Coming back to the proverb cited above, while it is evident that common people including the most vulnerable segments of the population comprising children, women, elderly people and the poor suffer more in wars as they have little wherewithal to flee conflict zones, some could gain considerably from the ‘war industry’. These are people and groups involved in the business of wars: owners and traders of military-industrial complex, militaries and private militias.

Disaggregating the data from Brown University’s ‘Costs of War Project’, it becomes more evident how the US spent over $2 trillion in the Afghan theater and what it has achieved at the end of nearly two decades is actually worth the cost. Of the $2 trillion, over one and a half trillion has been consumed in countless military operations following the military invasion of Afghanistan in the wake of the 9/11 terrorist attacks in the US. How the US has gained militarily and what it has achieved is clear from the fact of who is calling the shots in Afghanistan today. Huge chunks of this money, approximately 60 percent, has been spent on training, fuel, armored vehicles and establishing new military facilities. The rest of the amount has been spent on transportation, logistics and counter-narcotic operations.

According to Dr David Mansfield of the London School of Economics, who has studied the Afghan opium industry for more than two decades, the US has spent $1.5 million per day since 2001 fighting the opium war in Afghanistan. However, with all the excellent intelligence networks and most sophisticated technology and incredibly trained military at its disposal, the US has utterly failed on this front as well. As per the UN Office on Drugs and Crime (UNODC), poppy cultivation has risen significantly and consistently in this war-ravaged country. The UN agency has pointed out that when the American and British forces invaded Afghanistan in October 2001, poppy was grown on around 74,000 hectares. Now the latest figures suggest that production has augmented more than four-fold: today opium is being grown on 328,000 hectares.

Today, Afghanistan supplies 80 percent of the world’s heroin, thanks to the US and its Nato allies for their wonderful counter-narcotic crusades. While the Taliban were no angels when it comes to their horrifying regime and I am not going to glorify their war against poppy, there is a broader consensus that when the Taliban were in power “Afghanistan had almost completely eradicated opium”, according to UN data from 1996 to 2001. Today, poppy cultivation and opium production is a major source of revenue and employment, as well as a key source of income for Taliban insurgents.

Of the total $2 trillion, the US has poured in this war, $87 billion has gone to train the Afghan military and police forces.
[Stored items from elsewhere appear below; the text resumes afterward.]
-- ==== Sys2Proof/Tests/Slice0.lean ====
section
/-! SUPPORT. Tests on one command each, their expected results from the worked examples of the rules
and the vectors of spec/95_test_vectors.md (cited by their ids), and a witness for the hypotheses of
every statement that has some. -/

namespace Sys2Proof.Tests

open Sys2Proof Sys2Proof.Machine

/-! ## Helpers -/

/-- `P0` of spec/95: the recommended defaults and a reset line. -/
def P0 : Params := { Params.recommended with hasResetLine := true }

/-- The parameters of Program 5 of spec/95. -/
def P5 : Params :=
  { P0 with hueLowFirst := false, clearColor := .rgb, opShiftUpWire := .dirA,
            hasResetLine := false, defaultOrder := .rgb }

/-- An encoder configured with a given `CFG.lastIndex`, nothing sent yet. -/
def strip (P : Params) (last : Byte) : State :=
  { State.resetWith P with
    cfg := { lastIndex := last, ledType := .rgb, colorOrder := .grb, valid := true } }

/-- The trace of the next state, if there is one. -/
def sent : Host.Outcome State Fault Refusal → Option (List Event)
  | .next t => some t.trace
  | .fault _ => none
  | .refused _ => none

/-- `CFG.lastIndex` of the next state, if there is one. -/
def lastIndexAfter : Host.Outcome State Fault Refusal → Option Byte
  | .next t => some t.cfg.lastIndex
  | .fault _ => none
  | .refused _ => none

/-- The refusal, if there is one. -/
def whyRefused : Host.Outcome State Fault Refusal → Option Refusal
  | .next _ => none
  | .fault _ => none
  | .refused why => some why

/-- `T[b0 b1 ...]` of spec/95 under `P0`. -/
def T (bs : List Byte) : List Event :=
  [.csLow] ++ bs.map Event.tx ++ [.csHigh, .delay 500]

/-! ## Well-formed instructions (R41, R55) -/

theorem test_wellFormed_refuses_order_frame : (Instr.rgborder 3 2 1).wellFormed = false := by decide

theorem test_wellFormed_refuses_reserved : Instr.reservedA8.wellFormed = false := by decide

theorem test_wellFormed_accepts_commands :
    (Instr.init 0 .rgb .rgb).wellFormed = true ∧ Instr.resetchip.wellFormed = true := by decide

/-! ## Decoding words written out bit by bit from R44 and R56 (first byte lowest) -/

theorem test_decode_init :
    decode P0 [0b10110001#8, 0x06, 0x18] = .ok (.init 6 .rgb .grb, []) ∧
    decode P0 [0b10110001#8, 0x00, 0x20] = .ok (.init 256 .rgbw .grb, []) := by decide

theorem test_decode_init_rejects :
    decode P0 [0xB1, 0x05, 0x18] = .error .oddCountByte ∧
    decode P0 [0xB1, 0x06, 0x00] = .error .unknownTypeByte := by decide

theorem test_decode_rgborder :
    decode P0 [0b11000001#8, 3, 2, 1] = .ok (.rgborder 3 2 1, []) := by decide

theorem test_decode_setrgb :
    decode P0 [0b10100001#8, 0xFF, 0x80, 0x00] = .ok (.setrgb 255 128 0, []) := by decide

theorem test_decode_setrgbw :
    decode P0 [0b10100010#8, 1, 2, 3, 4] = .ok (.setrgbw 1 2 3 4, []) := by decide

theorem test_decode_sethsv :
    decode P0 [0b10100011#8, 0x67, 0x01, 0xFF, 0x80] = .ok (.sethsv 359 255 128, []) ∧
    decode P5 [0b10100011#8, 0x01, 0x67, 0xFF, 0x80] = .ok (.sethsv 359 255 128, []) ∧
    decode P0 [0b10100011#8, 0x68, 0x01, 0xFF, 0x80] = .error .hueOutOfRange := by decide

theorem test_decode_setled : decode P0 [0b10100100#8, 4] = .ok (.setled 4, []) := by decide

theorem test_decode_clearled :
    decode P0 [0xA2, 0, 0, 0, 0, 0b10100100#8, 2] = .ok (.clearled 2, []) ∧
    decode P5 [0xA1, 0, 0, 0, 0b10100100#8, 2] = .ok (.clearled 2, []) := by decide

theorem test_decode_setall : decode P0 [0b10100101#8] = .ok (.setall, []) := by decide

theorem test_decode_clearall :
    decode P0 [0xA2, 0, 0, 0, 0, 0b10100101#8] = .ok (.clearall, []) := by decide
While the US has allocated incredible financing to raise an efficient and well-equipped army, Afghanistan finds it a Herculean task to support and sustain its military on its own. The US funds have sponsored the Afghan Army and police forces through equipment, training and cash grants. Here too, the results are not what the US and Afghanistan leadership would have anticipated.

A New York Times report has argued validly that “nobody in Afghanistan – not the American military, and not President Ashraf Ghani’s top advisers – thinks Afghan military forces could support themselves”. There are numerous tales and reports of widespread desertions and of changing allegiance when the situations demand so. The struggle for existence is applicable everywhere (which is why Darwin should be taught, whether we agree or disagree with him). But here the US deserves appreciation for building an army from scratch; and no doubt Afghan soldiers have sacrificed thousands of its troops against the ruthless Taliban assault.

Over the course of this protracted war, the US alone has disbursed more than $100 billion in the country for economic development and reconstruction programmes. After toppling the Taliban regime, President Bush delineated in 2002 that “by helping to build an Afghanistan that is free from this evil and is a better place in which to live, we are working in the best traditions of George Marshall”. Marshall was US Secretary of State and the architect of the plan that abetted in rebuilding the war-battered European economies following World War II.